__The task__. Report the count, and only the count, of lines in the records that include the word "match".

[Records from a dataset]
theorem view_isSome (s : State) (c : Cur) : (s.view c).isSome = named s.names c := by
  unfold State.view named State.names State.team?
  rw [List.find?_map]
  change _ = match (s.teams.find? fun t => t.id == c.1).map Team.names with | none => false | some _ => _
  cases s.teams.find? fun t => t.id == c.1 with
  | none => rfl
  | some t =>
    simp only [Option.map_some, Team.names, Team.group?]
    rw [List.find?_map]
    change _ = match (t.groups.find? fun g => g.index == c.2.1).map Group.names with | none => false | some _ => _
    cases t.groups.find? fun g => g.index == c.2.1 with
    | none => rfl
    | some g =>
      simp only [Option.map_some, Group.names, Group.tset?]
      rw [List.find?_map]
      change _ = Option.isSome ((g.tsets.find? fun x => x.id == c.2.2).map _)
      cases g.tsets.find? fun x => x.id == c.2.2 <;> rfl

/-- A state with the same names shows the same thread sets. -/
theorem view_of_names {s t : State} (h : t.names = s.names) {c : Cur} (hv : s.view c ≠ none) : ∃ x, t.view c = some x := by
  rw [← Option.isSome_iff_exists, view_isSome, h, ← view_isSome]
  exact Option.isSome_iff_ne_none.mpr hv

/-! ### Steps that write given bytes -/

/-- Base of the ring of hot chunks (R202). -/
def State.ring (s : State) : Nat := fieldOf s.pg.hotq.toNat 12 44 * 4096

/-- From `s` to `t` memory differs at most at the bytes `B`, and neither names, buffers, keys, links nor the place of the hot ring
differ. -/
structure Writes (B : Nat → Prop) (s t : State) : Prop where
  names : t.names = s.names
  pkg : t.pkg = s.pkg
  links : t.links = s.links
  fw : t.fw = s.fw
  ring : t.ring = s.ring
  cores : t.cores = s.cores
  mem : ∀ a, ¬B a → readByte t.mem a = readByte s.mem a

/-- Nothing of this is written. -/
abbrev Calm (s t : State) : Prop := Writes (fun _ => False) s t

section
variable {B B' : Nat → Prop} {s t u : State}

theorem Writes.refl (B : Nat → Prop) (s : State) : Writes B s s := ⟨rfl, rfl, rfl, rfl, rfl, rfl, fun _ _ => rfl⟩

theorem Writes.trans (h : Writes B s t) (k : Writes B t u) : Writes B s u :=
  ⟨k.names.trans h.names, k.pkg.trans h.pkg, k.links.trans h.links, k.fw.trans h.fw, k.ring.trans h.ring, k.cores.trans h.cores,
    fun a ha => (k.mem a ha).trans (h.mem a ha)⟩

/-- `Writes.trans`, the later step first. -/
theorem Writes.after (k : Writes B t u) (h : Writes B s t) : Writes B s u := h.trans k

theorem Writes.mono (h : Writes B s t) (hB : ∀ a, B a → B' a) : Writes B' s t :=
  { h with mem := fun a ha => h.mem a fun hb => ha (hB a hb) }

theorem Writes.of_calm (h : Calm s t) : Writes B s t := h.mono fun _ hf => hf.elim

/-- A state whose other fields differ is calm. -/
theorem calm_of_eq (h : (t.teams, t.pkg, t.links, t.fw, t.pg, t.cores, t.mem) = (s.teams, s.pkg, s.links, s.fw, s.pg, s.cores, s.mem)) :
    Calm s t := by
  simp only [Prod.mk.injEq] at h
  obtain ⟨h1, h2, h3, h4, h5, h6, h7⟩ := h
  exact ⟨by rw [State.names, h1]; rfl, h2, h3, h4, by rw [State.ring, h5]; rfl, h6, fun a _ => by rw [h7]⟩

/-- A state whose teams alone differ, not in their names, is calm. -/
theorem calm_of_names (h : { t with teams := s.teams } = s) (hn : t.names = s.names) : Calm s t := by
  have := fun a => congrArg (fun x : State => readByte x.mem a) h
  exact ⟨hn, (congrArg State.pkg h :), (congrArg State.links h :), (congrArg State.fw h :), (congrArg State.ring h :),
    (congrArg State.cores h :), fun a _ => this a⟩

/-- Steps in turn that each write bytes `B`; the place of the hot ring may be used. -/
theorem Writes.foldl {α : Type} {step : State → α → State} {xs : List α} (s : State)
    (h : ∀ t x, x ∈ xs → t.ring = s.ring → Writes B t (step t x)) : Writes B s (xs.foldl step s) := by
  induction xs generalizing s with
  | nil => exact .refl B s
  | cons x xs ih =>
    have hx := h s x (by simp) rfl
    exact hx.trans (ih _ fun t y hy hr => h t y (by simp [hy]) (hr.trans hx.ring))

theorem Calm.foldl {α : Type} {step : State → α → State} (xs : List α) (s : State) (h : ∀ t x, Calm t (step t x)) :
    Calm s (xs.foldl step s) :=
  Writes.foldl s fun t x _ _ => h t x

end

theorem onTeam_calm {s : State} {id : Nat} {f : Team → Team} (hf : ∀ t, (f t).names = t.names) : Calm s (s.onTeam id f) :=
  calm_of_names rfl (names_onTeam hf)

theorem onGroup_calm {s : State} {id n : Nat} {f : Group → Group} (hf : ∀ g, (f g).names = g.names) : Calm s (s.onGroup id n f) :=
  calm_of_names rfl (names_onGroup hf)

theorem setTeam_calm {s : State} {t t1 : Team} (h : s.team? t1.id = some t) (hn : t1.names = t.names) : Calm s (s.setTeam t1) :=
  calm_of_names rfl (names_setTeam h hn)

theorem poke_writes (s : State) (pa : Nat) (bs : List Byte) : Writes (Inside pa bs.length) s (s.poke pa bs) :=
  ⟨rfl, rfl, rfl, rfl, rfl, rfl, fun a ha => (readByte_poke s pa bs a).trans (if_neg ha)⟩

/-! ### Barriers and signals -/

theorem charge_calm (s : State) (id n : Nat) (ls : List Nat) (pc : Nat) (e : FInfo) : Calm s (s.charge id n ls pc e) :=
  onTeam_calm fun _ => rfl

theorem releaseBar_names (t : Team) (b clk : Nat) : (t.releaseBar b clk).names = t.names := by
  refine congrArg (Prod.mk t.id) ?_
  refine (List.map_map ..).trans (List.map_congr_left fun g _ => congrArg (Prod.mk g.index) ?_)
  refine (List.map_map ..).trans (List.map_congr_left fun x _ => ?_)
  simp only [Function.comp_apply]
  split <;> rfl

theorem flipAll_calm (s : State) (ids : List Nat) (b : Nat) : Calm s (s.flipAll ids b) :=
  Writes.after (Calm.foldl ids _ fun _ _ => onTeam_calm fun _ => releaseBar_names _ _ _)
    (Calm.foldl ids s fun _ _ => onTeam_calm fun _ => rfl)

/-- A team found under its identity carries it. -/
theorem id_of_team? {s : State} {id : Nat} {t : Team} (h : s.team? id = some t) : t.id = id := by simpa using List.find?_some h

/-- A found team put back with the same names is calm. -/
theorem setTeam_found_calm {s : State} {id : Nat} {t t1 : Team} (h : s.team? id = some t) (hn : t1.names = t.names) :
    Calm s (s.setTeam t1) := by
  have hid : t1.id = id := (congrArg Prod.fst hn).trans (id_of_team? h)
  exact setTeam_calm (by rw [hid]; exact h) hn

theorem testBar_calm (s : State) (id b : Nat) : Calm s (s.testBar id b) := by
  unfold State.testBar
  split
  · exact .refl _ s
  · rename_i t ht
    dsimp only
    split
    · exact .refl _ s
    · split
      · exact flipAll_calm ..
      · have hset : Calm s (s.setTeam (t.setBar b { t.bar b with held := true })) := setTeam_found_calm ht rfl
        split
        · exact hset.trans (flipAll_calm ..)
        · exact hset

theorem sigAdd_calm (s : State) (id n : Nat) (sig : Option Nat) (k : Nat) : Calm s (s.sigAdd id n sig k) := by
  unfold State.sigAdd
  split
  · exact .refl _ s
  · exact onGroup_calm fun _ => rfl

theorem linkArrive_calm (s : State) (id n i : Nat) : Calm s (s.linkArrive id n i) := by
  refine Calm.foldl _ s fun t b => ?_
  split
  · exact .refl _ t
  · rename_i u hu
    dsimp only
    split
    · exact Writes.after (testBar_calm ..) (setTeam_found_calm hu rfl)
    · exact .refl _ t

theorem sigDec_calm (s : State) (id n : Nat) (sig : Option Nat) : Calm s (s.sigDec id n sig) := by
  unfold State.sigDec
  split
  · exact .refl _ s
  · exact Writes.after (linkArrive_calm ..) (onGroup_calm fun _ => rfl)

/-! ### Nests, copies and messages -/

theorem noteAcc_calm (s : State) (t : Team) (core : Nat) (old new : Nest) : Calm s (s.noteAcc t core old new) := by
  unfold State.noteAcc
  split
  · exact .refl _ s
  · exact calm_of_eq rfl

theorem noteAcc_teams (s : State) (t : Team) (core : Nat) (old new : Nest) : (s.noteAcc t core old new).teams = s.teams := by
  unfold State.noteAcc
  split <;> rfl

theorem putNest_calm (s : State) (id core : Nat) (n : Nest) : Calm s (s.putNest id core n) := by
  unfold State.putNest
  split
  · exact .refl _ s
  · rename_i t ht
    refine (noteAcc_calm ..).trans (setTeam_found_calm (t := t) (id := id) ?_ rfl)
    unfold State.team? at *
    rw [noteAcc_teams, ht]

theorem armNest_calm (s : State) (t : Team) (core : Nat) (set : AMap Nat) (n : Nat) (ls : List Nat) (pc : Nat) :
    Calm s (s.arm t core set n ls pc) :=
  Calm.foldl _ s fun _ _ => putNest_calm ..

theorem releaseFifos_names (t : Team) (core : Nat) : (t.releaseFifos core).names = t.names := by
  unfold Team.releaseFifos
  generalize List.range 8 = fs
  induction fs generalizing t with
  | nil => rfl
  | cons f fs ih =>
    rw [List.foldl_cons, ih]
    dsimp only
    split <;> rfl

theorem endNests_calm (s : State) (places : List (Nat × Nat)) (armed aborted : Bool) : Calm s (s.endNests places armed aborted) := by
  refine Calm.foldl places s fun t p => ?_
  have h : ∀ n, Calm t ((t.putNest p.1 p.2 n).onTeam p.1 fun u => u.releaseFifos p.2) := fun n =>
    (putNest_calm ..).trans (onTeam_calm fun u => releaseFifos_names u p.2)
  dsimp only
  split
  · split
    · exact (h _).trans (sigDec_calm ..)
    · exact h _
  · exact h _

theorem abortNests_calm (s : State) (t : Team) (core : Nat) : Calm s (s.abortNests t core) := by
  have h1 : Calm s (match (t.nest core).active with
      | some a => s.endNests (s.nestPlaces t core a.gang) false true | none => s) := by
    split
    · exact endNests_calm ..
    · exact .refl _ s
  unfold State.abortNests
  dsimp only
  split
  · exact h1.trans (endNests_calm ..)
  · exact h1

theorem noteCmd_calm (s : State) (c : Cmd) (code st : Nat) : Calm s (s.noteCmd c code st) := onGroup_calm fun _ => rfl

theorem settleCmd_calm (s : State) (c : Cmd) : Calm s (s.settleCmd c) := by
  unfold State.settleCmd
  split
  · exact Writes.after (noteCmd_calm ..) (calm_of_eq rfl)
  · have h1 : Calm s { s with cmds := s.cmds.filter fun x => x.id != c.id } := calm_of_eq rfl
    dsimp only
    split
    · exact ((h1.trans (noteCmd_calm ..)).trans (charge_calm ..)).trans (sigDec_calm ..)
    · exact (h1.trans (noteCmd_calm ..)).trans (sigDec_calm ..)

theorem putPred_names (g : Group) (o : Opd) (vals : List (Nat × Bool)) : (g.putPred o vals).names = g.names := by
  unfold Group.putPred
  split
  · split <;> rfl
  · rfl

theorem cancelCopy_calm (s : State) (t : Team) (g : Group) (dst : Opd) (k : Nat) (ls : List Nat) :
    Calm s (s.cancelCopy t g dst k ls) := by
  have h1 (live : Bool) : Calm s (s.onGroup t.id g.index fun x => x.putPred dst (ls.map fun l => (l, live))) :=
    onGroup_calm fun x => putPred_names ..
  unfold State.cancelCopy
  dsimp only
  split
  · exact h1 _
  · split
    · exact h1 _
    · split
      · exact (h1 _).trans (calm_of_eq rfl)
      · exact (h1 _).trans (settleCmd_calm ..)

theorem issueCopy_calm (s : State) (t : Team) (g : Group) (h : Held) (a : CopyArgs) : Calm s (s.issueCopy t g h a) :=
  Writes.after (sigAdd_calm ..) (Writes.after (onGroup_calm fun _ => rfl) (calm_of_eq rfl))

--

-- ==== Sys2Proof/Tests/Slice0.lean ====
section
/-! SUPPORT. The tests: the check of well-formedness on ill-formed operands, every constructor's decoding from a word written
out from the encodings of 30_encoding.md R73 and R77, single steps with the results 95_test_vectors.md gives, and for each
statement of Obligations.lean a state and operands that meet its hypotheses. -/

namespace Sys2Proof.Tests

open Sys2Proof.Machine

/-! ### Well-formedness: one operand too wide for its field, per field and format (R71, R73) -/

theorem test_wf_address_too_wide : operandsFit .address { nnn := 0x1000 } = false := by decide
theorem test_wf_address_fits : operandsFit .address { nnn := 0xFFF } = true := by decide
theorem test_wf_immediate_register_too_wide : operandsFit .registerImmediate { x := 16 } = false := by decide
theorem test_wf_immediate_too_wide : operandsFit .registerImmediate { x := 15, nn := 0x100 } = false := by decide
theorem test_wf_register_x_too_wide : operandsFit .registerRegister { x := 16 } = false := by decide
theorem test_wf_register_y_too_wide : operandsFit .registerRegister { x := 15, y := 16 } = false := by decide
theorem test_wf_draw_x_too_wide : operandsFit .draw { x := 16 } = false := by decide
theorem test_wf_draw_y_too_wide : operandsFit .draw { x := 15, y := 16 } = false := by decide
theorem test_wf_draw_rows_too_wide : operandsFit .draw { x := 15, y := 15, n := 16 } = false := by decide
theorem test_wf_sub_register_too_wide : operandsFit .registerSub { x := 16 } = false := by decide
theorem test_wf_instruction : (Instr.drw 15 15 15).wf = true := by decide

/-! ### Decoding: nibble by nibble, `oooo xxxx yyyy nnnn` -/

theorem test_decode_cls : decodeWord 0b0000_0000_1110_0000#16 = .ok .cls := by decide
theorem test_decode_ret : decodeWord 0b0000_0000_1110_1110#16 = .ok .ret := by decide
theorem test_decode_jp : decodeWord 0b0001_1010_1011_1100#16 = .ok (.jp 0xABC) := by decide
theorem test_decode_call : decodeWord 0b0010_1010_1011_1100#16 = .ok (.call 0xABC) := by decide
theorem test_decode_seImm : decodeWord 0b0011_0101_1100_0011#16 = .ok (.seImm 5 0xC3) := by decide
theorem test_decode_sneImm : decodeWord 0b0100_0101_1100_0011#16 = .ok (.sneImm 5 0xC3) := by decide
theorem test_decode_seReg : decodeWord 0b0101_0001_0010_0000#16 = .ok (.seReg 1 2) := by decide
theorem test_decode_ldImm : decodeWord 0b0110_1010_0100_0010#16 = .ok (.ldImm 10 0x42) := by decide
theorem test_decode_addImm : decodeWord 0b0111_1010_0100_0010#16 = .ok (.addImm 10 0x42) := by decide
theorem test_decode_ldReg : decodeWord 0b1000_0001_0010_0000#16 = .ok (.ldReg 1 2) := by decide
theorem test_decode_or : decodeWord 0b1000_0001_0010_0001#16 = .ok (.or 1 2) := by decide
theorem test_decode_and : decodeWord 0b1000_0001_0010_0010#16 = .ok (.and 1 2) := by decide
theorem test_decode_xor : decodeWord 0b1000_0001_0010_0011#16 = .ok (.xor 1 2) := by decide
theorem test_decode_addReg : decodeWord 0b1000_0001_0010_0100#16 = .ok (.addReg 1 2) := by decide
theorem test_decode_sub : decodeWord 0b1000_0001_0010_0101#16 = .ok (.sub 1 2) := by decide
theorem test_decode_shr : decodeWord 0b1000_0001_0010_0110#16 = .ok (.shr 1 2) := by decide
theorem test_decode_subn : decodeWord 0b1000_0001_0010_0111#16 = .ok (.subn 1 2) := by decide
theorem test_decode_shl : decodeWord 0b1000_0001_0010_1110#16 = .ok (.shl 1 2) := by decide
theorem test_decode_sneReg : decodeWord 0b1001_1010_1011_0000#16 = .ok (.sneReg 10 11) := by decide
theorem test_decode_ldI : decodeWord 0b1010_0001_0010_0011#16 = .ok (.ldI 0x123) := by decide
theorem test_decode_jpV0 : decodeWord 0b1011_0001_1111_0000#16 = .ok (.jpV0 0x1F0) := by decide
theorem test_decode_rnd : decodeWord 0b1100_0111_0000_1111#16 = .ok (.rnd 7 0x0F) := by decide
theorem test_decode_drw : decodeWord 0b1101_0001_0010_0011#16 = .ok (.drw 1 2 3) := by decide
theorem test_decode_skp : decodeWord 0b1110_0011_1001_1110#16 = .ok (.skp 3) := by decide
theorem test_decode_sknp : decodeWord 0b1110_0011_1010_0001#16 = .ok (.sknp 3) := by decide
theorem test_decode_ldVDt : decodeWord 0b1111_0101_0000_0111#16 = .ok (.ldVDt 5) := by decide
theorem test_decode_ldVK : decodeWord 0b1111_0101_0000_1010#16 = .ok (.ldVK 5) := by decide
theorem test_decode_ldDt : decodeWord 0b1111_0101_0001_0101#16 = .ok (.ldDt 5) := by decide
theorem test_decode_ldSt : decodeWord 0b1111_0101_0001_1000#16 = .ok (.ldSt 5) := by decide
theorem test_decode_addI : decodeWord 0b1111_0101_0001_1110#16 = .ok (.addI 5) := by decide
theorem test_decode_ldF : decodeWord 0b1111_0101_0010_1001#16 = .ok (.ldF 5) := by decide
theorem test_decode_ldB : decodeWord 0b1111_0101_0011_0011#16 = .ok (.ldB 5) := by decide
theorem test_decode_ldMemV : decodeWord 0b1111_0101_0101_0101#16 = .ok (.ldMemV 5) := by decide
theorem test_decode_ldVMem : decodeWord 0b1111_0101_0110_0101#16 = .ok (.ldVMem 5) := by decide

__Exercise solution__. 3